Tom Saldanha em foto de Gabriel Munhoz

Imensidão

Tom Saldanha

Ah, imensidão! Quanta água já inundou tuas areias; quanto sol te secou para arrancar de ti o sal? Quantas pegadas foram destruídas para manter-te virgem?

Estradas esconderam-se nas tuas marés para evitar que te molestassem. Esforço vão.

Bem-vindo quem tira o sustento das tuas entranhas; seus pés marmorizados não te agridem, pois são leves como as asas das gaivotas que decoram os teus céus.

Suas mãos arenosas te acariciam e te protegem porque sabem que só com brandura e afeição tirarão de ti a vida que lhes faz falta.

Ah, imensidão! De quantas retas é feito o teu horizonte que se curva para todos os lados e, sem percebermos, se transforma na esfera definitiva que engole incrédulos?

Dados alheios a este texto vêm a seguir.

-- ==== Sys2Proof/Machine/Reed.lean ====
section
/-!
DEFINITION. Sys2Proof/Machine/Reed.lean: the Reed (R79 to R109): arrival of source pictures and lines, the choice at each
picture boundary, aligned groups, lines read, strips sent and used, and row statistics.
-/

namespace Sys2Proof.Machine

/-! ## The raster -/

/-- Presented time in ns, exactly. -/
def nowExact (s : State) : Rat := (s.clk.presented : Rat) / (unitsPerNs : Rat)

/-- T_k in ns, exactly. -/
def boundaryTime (v : View) (c k : Nat) : Rat := q k * pictureNs v c + q (v.nat (K.reedReadPhaseNs c))

/-- T_k in ns, floored at the final instant (R314). -/
def boundaryNs (v : View) (c k : Nat) : Nat := floorN (boundaryTime v c k)

/-- R187, R518: the number of the picture of channel c's raster in which an instant lies. -/
def rasterPic (v : View) (c : Nat) (t : Rat) : Nat :=
  let k := floorN ((t - q (v.nat (K.reedReadPhaseNs c))) / pictureNs v c)
  if q (boundaryNs v c (k + 1)) ≤ t then k + 1 else k

/-- The number of the picture that channel c reads. -/
def State.pic (s : State) (c : Nat) : Nat := (s.reed c).k.getD 0

/-! ## Sources -/

/-- R438: whether the masters that write channel c's source work and the device is not in safe state. -/
def sourceWritten (s : State) (c : Nat) : Bool :=
  let t := s.nat (K.reedSourceType c)
  !s.videoStopped && !s.isFrozen 27 && !(t == 2 && s.isFrozen 32) && !((t == 1 || t == 3) && s.isFrozen 33)
    && !(t == 4 && s.isFrozen 10)

/-- R106 ActiveLinks: the links in use. -/
def State.showLinks (s : State) (c : Nat) : State :=
  let r := s.reed c
  let n := s.nat (K.reedSdiLinks c)
  let m := if s.nat (K.reedSourceType c) = 1 && r.present then maskOf n (fun i => !bit r.linksLost i) else 0
  s.setN (K.reedActiveLinks c) m

/-- The slots that hold pictures newer than the one being read, the oldest first. -/
def ReedSt.newer (r : ReedSt) : List SrcPic :=
  r.slots.filter fun p => match r.last with | none => true | some l => decide (l < p.n)

/-- R108, R106: a repeat (1) or a skip (2) is counted, its time recorded and Slip raised. -/
def State.slip (s : State) (c kind : Nat) : State :=
  let s := (s.bump (if kind = 1 then K.reedRepeatCount c else K.reedSkipCount c)).count (64 + 4 * c + kind) 1
  let s := s.set (K.reedLastSlipTime c) (time80 (boundaryNs s.view c (s.pic c)))
  s.raise { src := 33 + 4 * c, unit := c }

/-- A slot of the synchroniser changed. -/
def ReedSt.onSlot (r : ReedSt) (n : Nat) (f : SrcPic → SrcPic) : ReedSt :=
  { r with slots := r.slots.map fun p => if p.n = n then f p else p }

/-- A source picture begins to arrive in a slot of its own, without its slots counted. -/
def ReedSt.opened (r : ReedSt) : ReedSt :=
  { r with slots := r.slots ++ [{ n := r.nextN }], arriving := some r.nextN, nextN := r.nextN + 1 }

/-- SOURCE_PICTURE_START (R89): a source picture begins to arrive. With all four slots held a live source loses the older of the
two newer pictures; a host source stalls until the next boundary. -/
def execSourcePictureStart (c : Chan) (s : State) : Result := whenClocked s <|
  let r := s.reed c
  let t := s.nat (K.reedSourceType c)
  if t = 0 || !sourceWritten s c || (t = 4 && r.arriving.isSome) then .next s
  else if r.slots.length < 4 then .next (s.setReed c r.opened)
  else if t = 4 then .next (s.setReed c { r with hostStall := true })
  else
    let drop := (r.newer.map (·.n)).head?
    .next ((s.setReed c ({ r with slots := r.slots.filter fun p => some p.n != drop } : ReedSt).opened).slip c 2)

/-- R90, R92: the source of channel c becomes absent; what it delivered is no candidate for the next acquisition. -/
def State.sourceGone (s : State) (c : Nat) : State :=
  let r := s.reed c
  if r.present then
    let r := { r with present := false, acquired := false, repeats := 0, arriving := none, acqFrom := r.nextN,
                      slots := r.slots.filter fun p => match r.last with | some n => decide (p.n ≤ n) | none => false,
                      lossShown := r.lossShown || s.nat (K.reedLossHoldPictures c) == 0 }
    ((s.setReed c r).raise { src := 32 + 4 * c, unit := c }).showLinks c
  else s

/-- R92: the source of channel c is restored, a first presence included. -/
def State.sourceBack (s : State) (c : Nat) : State :=
  let r := s.reed c
  if r.present then s
  else
    let s := s.setReed c { r with present := true, acquired := false, repeats := 0 }
    (s.raise { src := 32 + 4 * c, unit := c }).showLinks c

/-- R81, R85: LinkFault of channel c: code 1 loss of lock, 2 lag, 3 FormatMismatch; the detail is the link's number, 0 none (log entry 120). -/
def linkFault (c code link : Nat) : Ev := { src := 34 + 4 * c, unit := c, code := code, detail := link }

/-- R85: the code of a cause. -/
def linkCode : LinkCause → Nat
  | .lock => 1
  | .lag => 2

/-- The links of channel c's source. -/
def allLinks (s : State) (c : Nat) : Nat := maskOf (s.nat (K.reedSdiLinks c)) fun _ => true

/-- R85, R86: a link of an SDI source is lost; when all are lost the source is absent. -/
def State.linkLost (s : State) (c link : Nat) (cause : LinkCause) : State :=
  let r := s.reed c
  if s.nat (K.reedSourceType c) != 1 || decide (s.nat (K.reedSdiLinks c) ≤ link) then s
  else if bit r.linksLost link then
    s.setReed c { r with linksBack := setBit r.linksBack link false, linkNext := AMap.del r.linkNext link }
  else
    let lost := setBit r.linksLost link true
    let s := s.setReed c { r with linksLost := lost, linksBack := setBit r.linksBack link false, linkNext := AMap.del r.linkNext link }
    let s := (s.showLinks c).raise (linkFault c (linkCode cause) (link + 1))
    if lost = allLinks s c then s.sourceGone c else s

/-- R86: the link loss policy as it acts: 1 and 2 only on a quad-link source in square division. -/
def lossPolicy (s : State) (c : Nat) : Nat := if squareDivision s.view c then s.nat (K.reedLinkLossPolicy c) else 0

/-- R81: whether the payload identifier and the raster that a link carries are those of the objects. -/
def formatMatches (v : View) (c : Nat) (f : SourceFormat) : Bool :=
  let want : Raster := { width := v.nat (K.reedWidth c), height := v.nat (K.reedHeight c), rateNum := v.nat (K.reedRateNum c),
                         rateDen := v.nat (K.reedRateDen c) }
  f.payload == some want && f.raster == want

/-- R82, R87: a line's part enters the picture that arrives: of an ST 2022-7 pair the copy that completes first, of several links each its
own. S_n is the arrival of line 0. -/
def SrcPic.receive (p : SrcPic) (v : View) (c lost line now : Nat) (part : SrcPart) : SrcPic :=
  let have_ := AMap.getD p.lines line []
  let have_ := if v.nat (K.reedSourceType c) = 2 then (if have_.isEmpty then [part] else have_)
    else have_.filter (fun x => x.link != part.link) ++ [part]
  let p := { p with lines := AMap.put p.lines line have_ }
  { p with time := match p.time with | some t => some t | none => if p.covers v c lost 0 then some now else none }

/-- R86: the next line that a link which returns has to deliver for a whole picture in step, after one of its lines; 0 starts again. In a
quadrant lines come one by one; in other mappings a link may bring every other line. -/
def linkAdvance (square : Bool) (next line : Nat) : Nat :=
  if line = 0 || (!square && line = 1 && next = 0) then line + 1
  else if next != 0 && (line = next || (!square && line = next + 1)) then line + 1 else 0

/-- R86: a line of a link that is lost and not behind the others. -/
def ReedSt.linkLine (r : ReedSt) (v : View) (c link line : Nat) : ReedSt :=
  let sq := squareDivision v c
  let n := linkAdvance sq (AMap.getD r.linkNext link 0) line
  let whole := if sq then v.nat (K.reedHeight c) / 2 else v.nat (K.reedHeight c) - 1
  { r with linkNext := AMap.put r.linkNext link n, linksBack := if whole ≤ n then setBit r.linksBack link true else r.linksBack }

/-- The flow or link that a part comes by, if the channel has it: an ST 2110-20 source has a second flow where FlowIdProtect names one, a weft
source one link. -/
def boundLink (v : View) (c link : Nat) : Bool :=
  match v.nat (K.reedSourceType c) with
  | 1 => decide (link < v.nat (K.reedSdiLinks c))
  | 2 => link == 0 || (link == 1 && v.nat (K.reedFlowIdProtect c) != 0xFFFF)
  | _ => link == 0
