-- ==== Sys2Proof/Machine/Press.lean ====
section
/-!
DEFINITION. Sys2Proof/Machine/Press.lean: the Press (R110 to R144): layer states at a boundary, publication of surfaces, hem
regions, the Unpickers, and the hand-off of composed rows.
-/

namespace Sys2Proof.Machine

/-! ## Layers -/

def State.layer (s : State) (c i : Nat) : LayerSt := AMap.getD (s.press c).layers i {}
def State.setLayer (s : State) (c i : Nat) (x : LayerSt) : State :=
  s.setPress c { s.press c with layers := AMap.put (s.press c).layers i x }
def State.hem (s : State) (c h : Nat) : HemSt := AMap.getD (s.press c).hems h {}
def State.setHem (s : State) (c h : Nat) (x : HemSt) : State :=
  s.setPress c { s.press c with hems := AMap.put (s.press c).hems h x }

/-- R118: an EndOfUnit descriptor on surface ring r completed: its publication serves every layer, whenever it is enabled, that is bound to
the ring and whose buffer contains the address. -/
def State.publishSurface (s : State) (ring addr : Nat) : State :=
  { s with video := { s.video with pubs := AMap.upd s.video.pubs ring [] fun l => (addr, nowNs s) :: l } }

/-- R118: the newest publication that counts for T_k: its Status write completed before T_k − 20 µs; its buffer and its time. -/
def countingPub (s : State) (c i tk : Nat) : Option (Nat × Nat) :=
  (AMap.getD s.video.pubs (s.nat (K.layerSourceRef c i)) []).findSome? fun p =>
    if p.2 + 20000 < tk then (bufferOf s.view c i p.1).map fun b => (b, p.2) else none

/-- R136: the number of the clip's picture that is due at picture k of the master's raster; at the end of a clip without Loop its last. -/
def unpIndex (s : State) (u k : Nat) : Option Nat :=
  (s.unp u).start.map fun k0 =>
    let i := (k - k0) / max 1 (s.nat (K.unpRateDivider u))
    match (s.unp u).length with | some n => min i (n - 1) | none => i

/-- R136: the picture of Unpicker u that is due at picture k of its master's raster, and whether it is concealed; none while it
is not complete. -/
def unpDue (s : State) (u k : Nat) : Option ClipShown :=
  let x := s.unp u
  if s.isFrozen (29 + u) || x.rejected then none
  else (unpIndex s u k).bind fun i => (x.shown.toList ++ x.ready).find? fun e => e.index == i

/-- R116: whether the source of layer (c, i) is ready at T_k; waiting says that the layer is Waiting. -/
def layerReady (s : State) (c i k : Nat) (waiting : Bool) : Bool :=
  let kind := s.nat (K.layerSourceKind c i)
  let l := s.layer c i
  let tk := boundaryNs s.view c k
  if s.isFrozen 28 then false
  else if kind = 0 || kind = 1 then true
  else if kind = 2 then
    let n := s.nat (K.layerUpdateEvery c i)
    match countingPub s c i tk with
    | none => !waiting && n != 0 && l.sinceLive % n != 0
    | some p =>
      if n = 0 then true
      else if waiting then true
      else if l.sinceLive % n = 0 then decide (l.countedTo < p.2) else true
  else (unpDue s (s.nat (K.layerSourceRef c i)) k).isSome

Onde os azuis se encontram e tudo se embaralha, ali pousam os olhares de quem viaja aventuras milenares, cujos destinos estão sempre muito além.

A linha trêmula que separa céu e água esconde novas Ítacas, tão próximas quanto distantes, inspirando buscas sem fim. A viagem nos modifica: ao final, não seremos mais os mesmos.

Versões modernas do barco de Teseu, mudamos tanto que Plutarco inventaria em nós um novo paradoxo.

Ah, imensidão! Quanto vento impeliu jangadas e quanto remo empurrou canoas por teus líquidos caminhos?

Sem deixar pegadas ou rastros, sem desenhar estradas, quantos te atravessaram guiados pelas estrelas e iluminados pela presença solitária da lua?

Quantos queimaram ao sol antes de encontrar uma sombra neste imenso deserto liquefeito?

Oh, imensidade de imensidões, que pareces não ter princípio ou fim; que inacabas porque não começas; segue no teu ininterrupto vai e vem.

Leva contigo o que sobra em mim; e traz em troca o que nem suponho me faltar.